● **PROBLEM TO WORK ON**:
The answer is a number and nothing else: the count of lines in these entries containing the word "false".

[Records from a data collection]
########

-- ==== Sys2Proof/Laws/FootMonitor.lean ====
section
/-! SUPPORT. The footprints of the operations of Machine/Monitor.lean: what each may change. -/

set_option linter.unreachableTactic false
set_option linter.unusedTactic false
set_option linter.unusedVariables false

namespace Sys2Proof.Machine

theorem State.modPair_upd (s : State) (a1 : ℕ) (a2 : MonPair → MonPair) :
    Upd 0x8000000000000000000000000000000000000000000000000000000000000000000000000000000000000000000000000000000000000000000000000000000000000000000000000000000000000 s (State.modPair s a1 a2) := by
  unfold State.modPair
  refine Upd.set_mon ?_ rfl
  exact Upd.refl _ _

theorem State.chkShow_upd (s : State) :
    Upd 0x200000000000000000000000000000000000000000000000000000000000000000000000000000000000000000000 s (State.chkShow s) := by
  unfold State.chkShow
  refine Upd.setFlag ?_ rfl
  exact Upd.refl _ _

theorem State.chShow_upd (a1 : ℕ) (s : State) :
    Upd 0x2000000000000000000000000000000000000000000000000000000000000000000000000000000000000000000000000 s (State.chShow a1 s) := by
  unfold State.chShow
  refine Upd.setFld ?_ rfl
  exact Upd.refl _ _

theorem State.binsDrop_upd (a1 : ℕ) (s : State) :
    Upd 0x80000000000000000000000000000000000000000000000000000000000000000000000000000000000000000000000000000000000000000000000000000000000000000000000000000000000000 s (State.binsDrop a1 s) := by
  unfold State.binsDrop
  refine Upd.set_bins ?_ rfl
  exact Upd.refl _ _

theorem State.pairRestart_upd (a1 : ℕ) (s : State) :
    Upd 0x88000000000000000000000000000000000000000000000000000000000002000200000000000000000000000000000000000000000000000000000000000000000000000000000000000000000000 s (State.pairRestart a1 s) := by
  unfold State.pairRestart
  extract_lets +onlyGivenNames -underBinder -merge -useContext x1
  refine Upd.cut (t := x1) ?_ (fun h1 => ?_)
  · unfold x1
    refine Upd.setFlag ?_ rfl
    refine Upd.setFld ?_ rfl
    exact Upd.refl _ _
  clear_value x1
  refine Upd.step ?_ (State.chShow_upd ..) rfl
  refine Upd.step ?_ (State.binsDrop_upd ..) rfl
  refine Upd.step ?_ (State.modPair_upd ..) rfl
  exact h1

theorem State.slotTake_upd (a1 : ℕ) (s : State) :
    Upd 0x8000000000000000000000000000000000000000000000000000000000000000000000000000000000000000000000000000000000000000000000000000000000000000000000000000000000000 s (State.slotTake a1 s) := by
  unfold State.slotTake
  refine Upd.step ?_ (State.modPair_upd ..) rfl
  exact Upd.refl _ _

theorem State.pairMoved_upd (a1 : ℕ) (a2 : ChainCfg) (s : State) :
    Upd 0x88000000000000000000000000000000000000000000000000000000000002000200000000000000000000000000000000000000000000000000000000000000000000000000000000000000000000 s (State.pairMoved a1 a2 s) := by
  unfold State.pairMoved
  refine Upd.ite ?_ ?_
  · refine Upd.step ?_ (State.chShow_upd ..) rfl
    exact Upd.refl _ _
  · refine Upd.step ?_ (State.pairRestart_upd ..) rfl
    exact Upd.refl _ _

########

● **RESPONSE TO THIS TASK**:
3